→ Records drawn from a dataset:
-- ==== Sys2Proof/Tests/Slice0.lean ====
section
/-! SUPPORT. The model's own tests. Every expected value is the spec's: the words of 30_encoding.md R85, the
vectors V-* and programs P* of 95_test_vectors.md, the corner cases of the command rules. The witnesses at
the end meet the hypotheses of the statements. -/

namespace Sys2Proof.Tests

open Sys2Proof Sys2Proof.Machine Sys2Proof.Claims

/-- A small state: PERM = T_DEMO, RESP as after reset, the given actions pending. -/
def demoState (host : List HostAction) : State where
  resp := Resp.reset
  perm := { table := PermTable.demo, wf := PermTable.demo_wf }
  host := host
  seen := []

/-- RESP after one step that performs one CMD write, PERM = T_DEMO. -/
def respAfter (w : CmdWord) : Option RespWord :=
  match step (demoState [.writeCmd w]) with
  | .next s => some s.resp.word
  | .fault _ => none
  | .refused _ => none

/-- RESULT after one command at a given state. -/
def resultOf (i : Instr) : Option (BitVec 96) :=
  match exec i (demoState []) with
  | .next s => if s.resp.status = 0#8 then some s.resp.result else none
  | .fault _ => none
  | .refused _ => none

/-! ### Well-formedness: each check refuses an ill-formed term -/

theorem test_wf_refuses_short_table :
    ({ PermTable.demo with rW := [] } : PermTable).sized = false ∧
      ({ PermTable.demo with rW := [] } : PermTable).wf = false := by decide +kernel

theorem test_wf_refuses_entry_out_of_range :
    ({ PermTable.demo with rX := [24] ++ PermTable.demo.rX.drop 1 } : PermTable).inRange = false ∧
      ({ PermTable.demo with rX := [24] ++ PermTable.demo.rX.drop 1 } : PermTable).wf = false := by decide +kernel

theorem test_wf_refuses_repeated_cell :
    ({ PermTable.demo with rZ := [0] ++ PermTable.demo.rZ.drop 1 } : PermTable).distinct = false ∧
      ({ PermTable.demo with rZ := [0] ++ PermTable.demo.rZ.drop 1 } : PermTable).wf = false := by decide +kernel

/-- The pad is read in place of `M[0][0]` (93_implementation_defined.md U3). -/
theorem test_wf_refuses_pad :
    ({ PermTable.demo with rW := [1] ++ PermTable.demo.rW.drop 1 } : PermTable).populatedOnly = false ∧
      ({ PermTable.demo with rW := [1] ++ PermTable.demo.rW.drop 1 } : PermTable).wf = false := by decide +kernel

/-- The candidate table of 93_implementation_defined.md G1: its cells are distinct, and it fails R182
(95_test_vectors.md V-PRP-6). -/
def candidateG1 : PermTable where
  rW := [0, 1, 0, 1, 0, 1, 0, 1, 0, 1, 0, 1, 0, 1, 0, 1, 0, 1] ++
    [0, 1, 0, 1, 0, 2, 0, 2, 0, 2, 0, 2, 0, 2, 0, 2, 0, 2]
  rX := [23, 10, 22, 9, 21, 8, 20, 7, 19, 6, 18, 5, 17, 4, 16, 3, 15, 2] ++
    [14, 1, 13, 0, 12, 10, 11, 9, 10, 8, 9, 7, 8, 6, 7, 5, 6, 4]
  rY := [0, 2, 0, 2, 0, 2, 0, 2, 0, 3, 0, 3, 1, 3, 1, 3, 1, 3] ++
    [1, 3, 1, 3, 1, 3, 1, 3, 1, 3, 1, 3, 1, 3, 1, 3, 1, 3]
  rZ := [5, 3, 4, 2, 3, 1, 2, 0, 1, 13, 0, 12, 22, 11, 21, 10, 20, 9] ++
    [19, 8, 18, 7, 17, 6, 16, 5, 15, 4, 14, 3, 13, 2, 12, 1, 11, 0]

theorem test_candidate_table_is_refused :
    candidateG1.distinct = true ∧ candidateG1.populatedOnly = false ∧
      (candidateG1.cells.filter fun rc => !populated rc.1 rc.2).length = 22 := by decide +kernel

theorem test_asm_wf_refuses_large_operands :
    (AsmLine.encode 256 0).wf = false ∧ (AsmLine.encode 7 (2 ^ 56)).wf = false ∧
      (AsmLine.encodeSeven (2 ^ 56)).wf = false ∧ (AsmLine.unpack 256 0).wf = false ∧
      (AsmLine.unpack 7 (2 ^ 56)).wf = false ∧ (AsmLine.unpackSeven (2 ^ 56)).wf = false ∧
      (AsmLine.golay 0x1000).wf = false ∧ (AsmLine.parity 0x1000000).wf = false ∧
      (AsmLine.assemble (2 ^ 49)).wf = false ∧ (AsmLine.scramble (2 ^ 96)).wf = false ∧
      (AsmLine.interleave (2 ^ 96)).wf = false ∧ (AsmLine.word (2 ^ 128)).wf = false := by decide

/-! ### Decoding: the words of R85 and 3.7, written out -/

/-- What a word decodes to, if it is legal. -/
def legal (w : CmdWord) : Option Instr := (decode w).toOption

theorem test_decode_encode :
    legal 0x01070000_00000000_00123456_789ABCDE#128 = some (.encode 7#8 0x123456789ABCDE#96) := by decide
theorem test_decode_unpack :
    legal 0x02070000_00000000_00FFFFFF_FFFFFFFF#128 = some (.unpack 7#8 0xFFFFFFFFFFFFFF#96) := by decide
theorem test_decode_golay : legal 0x03000000_00000000_00000000_00000123#128 = some (.golay 0x123#96) := by decide
theorem test_decode_parity :
    legal 0x04000000_00000000_00000000_00085123#128 = some (.parity 0x085123#96) := by decide
theorem test_decode_assemble :
    legal 0x05000000_00000000_00002468_ACF13579#128 = some (.assemble 0x02468ACF13579#96) := by decide
theorem test_decode_scramble :
    legal 0x06000000_8851235E_A4560003_C4003579#128 = some (.scramble 0x8851235EA4560003C4003579#96) := by decide
theorem test_decode_interleave :
    legal 0x07000000_885123DD_90AC0003_C4003579#128 = some (.interleave 0x885123DD90AC0003C4003579#96) := by decide
theorem test_decode_refuses :
    legal 0x08000000_00000000_00000000_00000000#128 = none ∧ legal 0#128 = none ∧
      legal 0x01078000_00000000_00123456_789ABCDE#128 = none ∧
      legal 0x03010000_00000000_00000000_00000123#128 = none := by decide
theorem test_decode_table_word :
    decodeTableWord 128 0x03000000000000000000000000000000 = some (.golay 0#96) := by decide
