@[simp] theorem State.updateTimers_v : (s.updateTimers).v = s.v := rfl
@[simp] theorem State.updateTimers_i : (s.updateTimers).i = s.i := rfl
@[simp] theorem State.updateTimers_pc : (s.updateTimers).pc = s.pc := rfl
@[simp] theorem State.updateTimers_sp : (s.updateTimers).sp = s.sp := rfl
@[simp] theorem State.updateTimers_stack : (s.updateTimers).stack = s.stack := rfl
@[simp] theorem State.updateTimers_dt : (s.updateTimers).dt = tickDown s.dt := rfl
@[simp] theorem State.updateTimers_st : (s.updateTimers).st = tickDown s.st := rfl
@[simp] theorem State.updateTimers_keys : (s.updateTimers).keys = s.keys := rfl
@[simp] theorem State.updateTimers_keysPrev : (s.updateTimers).keysPrev = s.keysPrev := rfl
@[simp] theorem State.updateTimers_fb : (s.updateTimers).fb = s.fb := rfl
@[simp] theorem State.updateTimers_vblank : (s.updateTimers).vblank = s.vblank := rfl
@[simp] theorem State.updateTimers_ir : (s.updateTimers).ir = s.ir := rfl
@[simp] theorem State.updateTimers_mem : (s.updateTimers).mem = s.mem := rfl
@[simp] theorem State.updateTimers_cfg : (s.updateTimers).cfg = s.cfg := rfl
@[simp] theorem State.updateTimers_iter : (s.updateTimers).iter = s.iter := rfl
@[simp] theorem State.updateTimers_report : (s.updateTimers).report = s.report := rfl
@[simp] theorem State.updateTimers_errorSeen : (s.updateTimers).errorSeen = s.errorSeen := rfl
@[simp] theorem State.updateTimers_fresh : (s.updateTimers).fresh = s.fresh := rfl

@[simp] theorem State.snapshotKeys_v : (s.snapshotKeys).v = s.v := rfl
@[simp] theorem State.snapshotKeys_i : (s.snapshotKeys).i = s.i := rfl
@[simp] theorem State.snapshotKeys_pc : (s.snapshotKeys).pc = s.pc := rfl
@[simp] theorem State.snapshotKeys_sp : (s.snapshotKeys).sp = s.sp := rfl
@[simp] theorem State.snapshotKeys_stack : (s.snapshotKeys).stack = s.stack := rfl
@[simp] theorem State.snapshotKeys_dt : (s.snapshotKeys).dt = s.dt := rfl
@[simp] theorem State.snapshotKeys_st : (s.snapshotKeys).st = s.st := rfl
@[simp] theorem State.snapshotKeys_keys : (s.snapshotKeys).keys = s.keys := rfl
@[simp] theorem State.snapshotKeys_keysPrev : (s.snapshotKeys).keysPrev = s.keys := rfl
@[simp] theorem State.snapshotKeys_fb : (s.snapshotKeys).fb = s.fb := rfl
@[simp] theorem State.snapshotKeys_vblank : (s.snapshotKeys).vblank = s.vblank := rfl
@[simp] theorem State.snapshotKeys_ir : (s.snapshotKeys).ir = s.ir := rfl
@[simp] theorem State.snapshotKeys_mem : (s.snapshotKeys).mem = s.mem := rfl
@[simp] theorem State.snapshotKeys_cfg : (s.snapshotKeys).cfg = s.cfg := rfl
@[simp] theorem State.snapshotKeys_iter : (s.snapshotKeys).iter = s.iter := rfl
@[simp] theorem State.snapshotKeys_report : (s.snapshotKeys).report = s.report := rfl
@[simp] theorem State.snapshotKeys_errorSeen : (s.snapshotKeys).errorSeen = s.errorSeen := rfl
@[simp] theorem State.snapshotKeys_fresh : (s.snapshotKeys).fresh = s.fresh := rfl

@[simp] theorem State.drawByte_snd_v : (s.drawByte.2).v = s.v := rfl
@[simp] theorem State.drawByte_snd_i : (s.drawByte.2).i = s.i := rfl
@[simp] theorem State.drawByte_snd_pc : (s.drawByte.2).pc = s.pc := rfl
@[simp] theorem State.drawByte_snd_sp : (s.drawByte.2).sp = s.sp := rfl
@[simp] theorem State.drawByte_snd_stack : (s.drawByte.2).stack = s.stack := rfl
@[simp] theorem State.drawByte_snd_dt : (s.drawByte.2).dt = s.dt := rfl
@[simp] theorem State.drawByte_snd_st : (s.drawByte.2).st = s.st := rfl
@[simp] theorem State.drawByte_snd_keys : (s.drawByte.2).keys = s.keys := rfl
@[simp] theorem State.drawByte_snd_keysPrev : (s.drawByte.2).keysPrev = s.keysPrev := rfl
@[simp] theorem State.drawByte_snd_fb : (s.drawByte.2).fb = s.fb := rfl
@[simp] theorem State.drawByte_snd_vblank : (s.drawByte.2).vblank = s.vblank := rfl
@[simp] theorem State.drawByte_snd_ir : (s.drawByte.2).ir = s.ir := rfl
@[simp] theorem State.drawByte_snd_mem : (s.drawByte.2).mem = s.mem := rfl
@[simp] theorem State.drawByte_snd_cfg : (s.drawByte.2).cfg = s.cfg := rfl
@[simp] theorem State.drawByte_snd_iter : (s.drawByte.2).iter = s.iter := rfl
@[simp] theorem State.drawByte_snd_report : (s.drawByte.2).report = s.report := rfl
@[simp] theorem State.drawByte_snd_errorSeen : (s.drawByte.2).errorSeen = s.errorSeen := rfl
@[simp] theorem State.drawByte_snd_fresh : (s.drawByte.2).fresh = s.fresh + 1 := rfl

→ Instructions to follow: "populatedOnly" is the word to look for; copy every line of the data that has it.

→ Solution to this task:
    ({ PermTable.demo with rW := [1] ++ PermTable.demo.rW.drop 1 } : PermTable).populatedOnly = false ∧
    candidateG1.distinct = true ∧ candidateG1.populatedOnly = false ∧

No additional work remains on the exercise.